=== Begin Enclosure ===

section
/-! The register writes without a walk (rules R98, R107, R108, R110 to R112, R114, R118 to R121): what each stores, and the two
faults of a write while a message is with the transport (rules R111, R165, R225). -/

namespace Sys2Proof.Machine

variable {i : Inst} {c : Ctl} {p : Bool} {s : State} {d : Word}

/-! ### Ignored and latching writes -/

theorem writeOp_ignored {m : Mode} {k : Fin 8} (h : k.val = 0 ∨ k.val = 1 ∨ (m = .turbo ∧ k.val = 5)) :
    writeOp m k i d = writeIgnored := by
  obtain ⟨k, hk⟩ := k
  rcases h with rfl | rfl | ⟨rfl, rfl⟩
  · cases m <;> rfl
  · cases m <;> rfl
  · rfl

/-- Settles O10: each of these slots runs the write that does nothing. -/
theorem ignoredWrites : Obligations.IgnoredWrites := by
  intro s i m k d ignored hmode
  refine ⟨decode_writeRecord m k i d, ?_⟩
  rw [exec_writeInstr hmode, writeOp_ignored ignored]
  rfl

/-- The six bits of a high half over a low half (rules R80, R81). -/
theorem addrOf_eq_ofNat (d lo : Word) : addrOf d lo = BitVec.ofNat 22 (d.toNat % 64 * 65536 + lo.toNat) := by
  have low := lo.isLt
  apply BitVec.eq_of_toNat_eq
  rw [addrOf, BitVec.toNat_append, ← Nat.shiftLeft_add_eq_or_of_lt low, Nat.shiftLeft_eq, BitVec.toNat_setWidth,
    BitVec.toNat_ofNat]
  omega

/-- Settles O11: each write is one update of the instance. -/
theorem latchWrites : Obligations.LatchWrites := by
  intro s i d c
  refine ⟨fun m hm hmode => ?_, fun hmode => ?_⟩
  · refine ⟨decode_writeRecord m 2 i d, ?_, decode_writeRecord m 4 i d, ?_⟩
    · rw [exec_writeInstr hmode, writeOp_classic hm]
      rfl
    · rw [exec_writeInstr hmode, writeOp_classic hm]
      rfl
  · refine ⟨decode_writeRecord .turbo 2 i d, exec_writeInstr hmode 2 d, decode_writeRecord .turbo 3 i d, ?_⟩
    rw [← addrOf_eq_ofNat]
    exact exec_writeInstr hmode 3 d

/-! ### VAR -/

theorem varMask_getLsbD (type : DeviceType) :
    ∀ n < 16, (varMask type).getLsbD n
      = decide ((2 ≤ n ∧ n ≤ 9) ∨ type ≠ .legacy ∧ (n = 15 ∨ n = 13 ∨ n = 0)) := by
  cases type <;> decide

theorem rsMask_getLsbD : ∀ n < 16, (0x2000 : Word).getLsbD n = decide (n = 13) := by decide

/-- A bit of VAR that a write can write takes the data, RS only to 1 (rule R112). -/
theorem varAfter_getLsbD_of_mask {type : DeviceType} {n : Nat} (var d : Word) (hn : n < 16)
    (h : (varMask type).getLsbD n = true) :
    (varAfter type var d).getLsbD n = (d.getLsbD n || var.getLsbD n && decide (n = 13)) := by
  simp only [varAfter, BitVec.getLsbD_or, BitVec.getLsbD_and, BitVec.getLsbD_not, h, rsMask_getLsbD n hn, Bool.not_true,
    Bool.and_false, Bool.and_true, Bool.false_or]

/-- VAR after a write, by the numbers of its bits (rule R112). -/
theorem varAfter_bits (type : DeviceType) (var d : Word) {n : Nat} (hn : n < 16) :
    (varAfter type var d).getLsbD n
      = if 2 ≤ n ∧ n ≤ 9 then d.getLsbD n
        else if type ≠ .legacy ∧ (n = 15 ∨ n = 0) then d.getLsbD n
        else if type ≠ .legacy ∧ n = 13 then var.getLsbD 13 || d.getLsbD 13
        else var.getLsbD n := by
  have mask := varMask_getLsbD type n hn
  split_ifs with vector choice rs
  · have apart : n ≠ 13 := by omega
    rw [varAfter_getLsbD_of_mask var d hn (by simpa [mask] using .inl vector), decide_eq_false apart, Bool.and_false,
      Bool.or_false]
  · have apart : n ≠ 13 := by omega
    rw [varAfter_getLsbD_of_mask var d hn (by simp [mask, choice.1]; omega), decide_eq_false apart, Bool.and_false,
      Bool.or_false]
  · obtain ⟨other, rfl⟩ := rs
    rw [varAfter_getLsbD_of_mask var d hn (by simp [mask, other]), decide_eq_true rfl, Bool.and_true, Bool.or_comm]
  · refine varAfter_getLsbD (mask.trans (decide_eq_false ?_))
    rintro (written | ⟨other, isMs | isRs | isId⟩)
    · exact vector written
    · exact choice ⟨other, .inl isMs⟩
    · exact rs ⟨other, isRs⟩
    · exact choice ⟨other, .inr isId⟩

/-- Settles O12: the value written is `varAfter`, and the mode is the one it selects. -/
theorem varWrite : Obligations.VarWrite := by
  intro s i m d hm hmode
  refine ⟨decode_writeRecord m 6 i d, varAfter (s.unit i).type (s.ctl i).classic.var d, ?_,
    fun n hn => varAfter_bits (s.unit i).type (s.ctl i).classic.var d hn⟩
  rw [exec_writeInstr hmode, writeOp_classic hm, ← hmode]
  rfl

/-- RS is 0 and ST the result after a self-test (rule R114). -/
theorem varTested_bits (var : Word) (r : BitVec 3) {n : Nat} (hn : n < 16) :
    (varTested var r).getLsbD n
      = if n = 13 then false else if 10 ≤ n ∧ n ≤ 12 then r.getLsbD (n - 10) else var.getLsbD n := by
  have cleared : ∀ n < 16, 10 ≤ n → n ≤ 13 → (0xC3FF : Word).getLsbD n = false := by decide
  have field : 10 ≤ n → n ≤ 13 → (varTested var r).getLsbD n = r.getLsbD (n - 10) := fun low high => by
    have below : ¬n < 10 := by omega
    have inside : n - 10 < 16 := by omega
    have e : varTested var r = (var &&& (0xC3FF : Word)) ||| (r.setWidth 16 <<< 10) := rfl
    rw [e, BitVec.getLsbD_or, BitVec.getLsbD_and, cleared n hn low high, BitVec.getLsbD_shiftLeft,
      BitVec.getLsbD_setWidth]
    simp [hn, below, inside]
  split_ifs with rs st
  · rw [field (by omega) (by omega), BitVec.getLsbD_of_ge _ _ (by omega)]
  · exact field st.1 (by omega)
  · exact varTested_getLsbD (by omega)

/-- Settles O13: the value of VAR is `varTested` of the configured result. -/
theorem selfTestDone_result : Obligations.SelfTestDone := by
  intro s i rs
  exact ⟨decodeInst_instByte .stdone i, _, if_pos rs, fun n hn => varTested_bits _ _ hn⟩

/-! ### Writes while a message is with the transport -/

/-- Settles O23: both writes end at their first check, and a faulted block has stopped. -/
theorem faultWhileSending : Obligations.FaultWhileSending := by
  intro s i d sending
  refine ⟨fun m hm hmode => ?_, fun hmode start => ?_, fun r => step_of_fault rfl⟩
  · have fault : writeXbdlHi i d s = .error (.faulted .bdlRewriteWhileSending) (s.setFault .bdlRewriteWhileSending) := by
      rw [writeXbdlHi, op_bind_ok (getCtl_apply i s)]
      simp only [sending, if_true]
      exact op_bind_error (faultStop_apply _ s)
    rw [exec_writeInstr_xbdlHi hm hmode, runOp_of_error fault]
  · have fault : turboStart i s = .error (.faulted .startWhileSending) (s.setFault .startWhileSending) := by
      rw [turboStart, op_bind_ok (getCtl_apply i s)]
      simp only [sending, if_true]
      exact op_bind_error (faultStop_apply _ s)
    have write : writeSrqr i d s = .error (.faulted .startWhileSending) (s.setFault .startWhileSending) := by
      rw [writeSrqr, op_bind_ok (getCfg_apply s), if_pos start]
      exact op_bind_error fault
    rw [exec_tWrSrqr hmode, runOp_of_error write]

=== End Enclosure ===

TASK OBJECTIVE
Each record above, from first to last, should be written out again exactly.

RESULT FOR THIS EXERCISE
section
/-! The register writes without a walk (rules R98, R107, R108, R110 to R112, R114, R118 to R121): what each stores, and the two
faults of a write while a message is with the transport (rules R111, R165, R225). -/

namespace Sys2Proof.Machine

variable {i : Inst} {c : Ctl} {p : Bool} {s : State} {d : Word}

/-! ### Ignored and latching writes -/

theorem writeOp_ignored {m : Mode} {k : Fin 8} (h : k.val = 0 ∨ k.val = 1 ∨ (m = .turbo ∧ k.val = 5)) :
    writeOp m k i d = writeIgnored := by
  obtain ⟨k, hk⟩ := k
  rcases h with rfl | rfl | ⟨rfl, rfl⟩
  · cases m <;> rfl
  · cases m <;> rfl
  · rfl

/-- Settles O10: each of these slots runs the write that does nothing. -/
theorem ignoredWrites : Obligations.IgnoredWrites := by
  intro s i m k d ignored hmode
  refine ⟨decode_writeRecord m k i d, ?_⟩
  rw [exec_writeInstr hmode, writeOp_ignored ignored]
  rfl

/-- The six bits of a high half over a low half (rules R80, R81). -/
theorem addrOf_eq_ofNat (d lo : Word) : addrOf d lo = BitVec.ofNat 22 (d.toNat % 64 * 65536 + lo.toNat) := by
  have low := lo.isLt
  apply BitVec.eq_of_toNat_eq
  rw [addrOf, BitVec.toNat_append, ← Nat.shiftLeft_add_eq_or_of_lt low, Nat.shiftLeft_eq, BitVec.toNat_setWidth,
    BitVec.toNat_ofNat]
  omega

/-- Settles O11: each write is one update of the instance. -/
theorem latchWrites : Obligations.LatchWrites := by
  intro s i d c
  refine ⟨fun m hm hmode => ?_, fun hmode => ?_⟩
  · refine ⟨decode_writeRecord m 2 i d, ?_, decode_writeRecord m 4 i d, ?_⟩
    · rw [exec_writeInstr hmode, writeOp_classic hm]
      rfl
    · rw [exec_writeInstr hmode, writeOp_classic hm]
      rfl
  · refine ⟨decode_writeRecord .turbo 2 i d, exec_writeInstr hmode 2 d, decode_writeRecord .turbo 3 i d, ?_⟩
    rw [← addrOf_eq_ofNat]
    exact exec_writeInstr hmode 3 d

/-! ### VAR -/

theorem varMask_getLsbD (type : DeviceType) :
    ∀ n < 16, (varMask type).getLsbD n
      = decide ((2 ≤ n ∧ n ≤ 9) ∨ type ≠ .legacy ∧ (n = 15 ∨ n = 13 ∨ n = 0)) := by
  cases type <;> decide

theorem rsMask_getLsbD : ∀ n < 16, (0x2000 : Word).getLsbD n = decide (n = 13) := by decide

/-- A bit of VAR that a write can write takes the data, RS only to 1 (rule R112). -/
theorem varAfter_getLsbD_of_mask {type : DeviceType} {n : Nat} (var d : Word) (hn : n < 16)
    (h : (varMask type).getLsbD n = true) :
    (varAfter type var d).getLsbD n = (d.getLsbD n || var.getLsbD n && decide (n = 13)) := by
  simp only [varAfter, BitVec.getLsbD_or, BitVec.getLsbD_and, BitVec.getLsbD_not, h, rsMask_getLsbD n hn, Bool.not_true,
    Bool.and_false, Bool.and_true, Bool.false_or]

/-- VAR after a write, by the numbers of its bits (rule R112). -/
theorem varAfter_bits (type : DeviceType) (var d : Word) {n : Nat} (hn : n < 16) :
    (varAfter type var d).getLsbD n
      = if 2 ≤ n ∧ n ≤ 9 then d.getLsbD n
        else if type ≠ .legacy ∧ (n = 15 ∨ n = 0) then d.getLsbD n
        else if type ≠ .legacy ∧ n = 13 then var.getLsbD 13 || d.getLsbD 13
        else var.getLsbD n := by
  have mask := varMask_getLsbD type n hn
  split_ifs with vector choice rs
  · have apart : n ≠ 13 := by omega
    rw [varAfter_getLsbD_of_mask var d hn (by simpa [mask] using .inl vector), decide_eq_false apart, Bool.and_false,
      Bool.or_false]
  · have apart : n ≠ 13 := by omega
    rw [varAfter_getLsbD_of_mask var d hn (by simp [mask, choice.1]; omega), decide_eq_false apart, Bool.and_false,
      Bool.or_false]
  · obtain ⟨other, rfl⟩ := rs
    rw [varAfter_getLsbD_of_mask var d hn (by simp [mask, other]), decide_eq_true rfl, Bool.and_true, Bool.or_comm]
  · refine varAfter_getLsbD (mask.trans (decide_eq_false ?_))
    rintro (written | ⟨other, isMs | isRs | isId⟩)
    · exact vector written
    · exact choice ⟨other, .inl isMs⟩
    · exact rs ⟨other, isRs⟩
    · exact choice ⟨other, .inr isId⟩

/-- Settles O12: the value written is `varAfter`, and the mode is the one it selects. -/
theorem varWrite : Obligations.VarWrite := by
  intro s i m d hm hmode
  refine ⟨decode_writeRecord m 6 i d, varAfter (s.unit i).type (s.ctl i).classic.var d, ?_,
    fun n hn => varAfter_bits (s.unit i).type (s.ctl i).classic.var d hn⟩
  rw [exec_writeInstr hmode, writeOp_classic hm, ← hmode]
  rfl

/-- RS is 0 and ST the result after a self-test (rule R114). -/
theorem varTested_bits (var : Word) (r : BitVec 3) {n : Nat} (hn : n < 16) :
    (varTested var r).getLsbD n
      = if n = 13 then false else if 10 ≤ n ∧ n ≤ 12 then r.getLsbD (n - 10) else var.getLsbD n := by
  have cleared : ∀ n < 16, 10 ≤ n → n ≤ 13 → (0xC3FF : Word).getLsbD n = false := by decide
  have field : 10 ≤ n → n ≤ 13 → (varTested var r).getLsbD n = r.getLsbD (n - 10) := fun low high => by
    have below : ¬n < 10 := by omega
    have inside : n - 10 < 16 := by omega
    have e : varTested var r = (var &&& (0xC3FF : Word)) ||| (r.setWidth 16 <<< 10) := rfl
    rw [e, BitVec.getLsbD_or, BitVec.getLsbD_and, cleared n hn low high, BitVec.getLsbD_shiftLeft,
      BitVec.getLsbD_setWidth]
    simp [hn, below, inside]
  split_ifs with rs st
  · rw [field (by omega) (by omega), BitVec.getLsbD_of_ge _ _ (by omega)]
  · exact field st.1 (by omega)
  · exact varTested_getLsbD (by omega)

/-- Settles O13: the value of VAR is `varTested` of the configured result. -/
theorem selfTestDone_result : Obligations.SelfTestDone := by
  intro s i rs
  exact ⟨decodeInst_instByte .stdone i, _, if_pos rs, fun n hn => varTested_bits _ _ hn⟩

/-! ### Writes while a message is with the transport -/

/-- Settles O23: both writes end at their first check, and a faulted block has stopped. -/
theorem faultWhileSending : Obligations.FaultWhileSending := by
  intro s i d sending
  refine ⟨fun m hm hmode => ?_, fun hmode start => ?_, fun r => step_of_fault rfl⟩
  · have fault : writeXbdlHi i d s = .error (.faulted .bdlRewriteWhileSending) (s.setFault .bdlRewriteWhileSending) := by
      rw [writeXbdlHi, op_bind_ok (getCtl_apply i s)]
      simp only [sending, if_true]
      exact op_bind_error (faultStop_apply _ s)
    rw [exec_writeInstr_xbdlHi hm hmode, runOp_of_error fault]
  · have fault : turboStart i s = .error (.faulted .startWhileSending) (s.setFault .startWhileSending) := by
      rw [turboStart, op_bind_ok (getCtl_apply i s)]
      simp only [sending, if_true]
      exact op_bind_error (faultStop_apply _ s)
    have write : writeSrqr i d s = .error (.faulted .startWhileSending) (s.setFault .startWhileSending) := by
      rw [writeSrqr, op_bind_ok (getCfg_apply s), if_pos start]
      exact op_bind_error fault
    rw [exec_tWrSrqr hmode, runOp_of_error write]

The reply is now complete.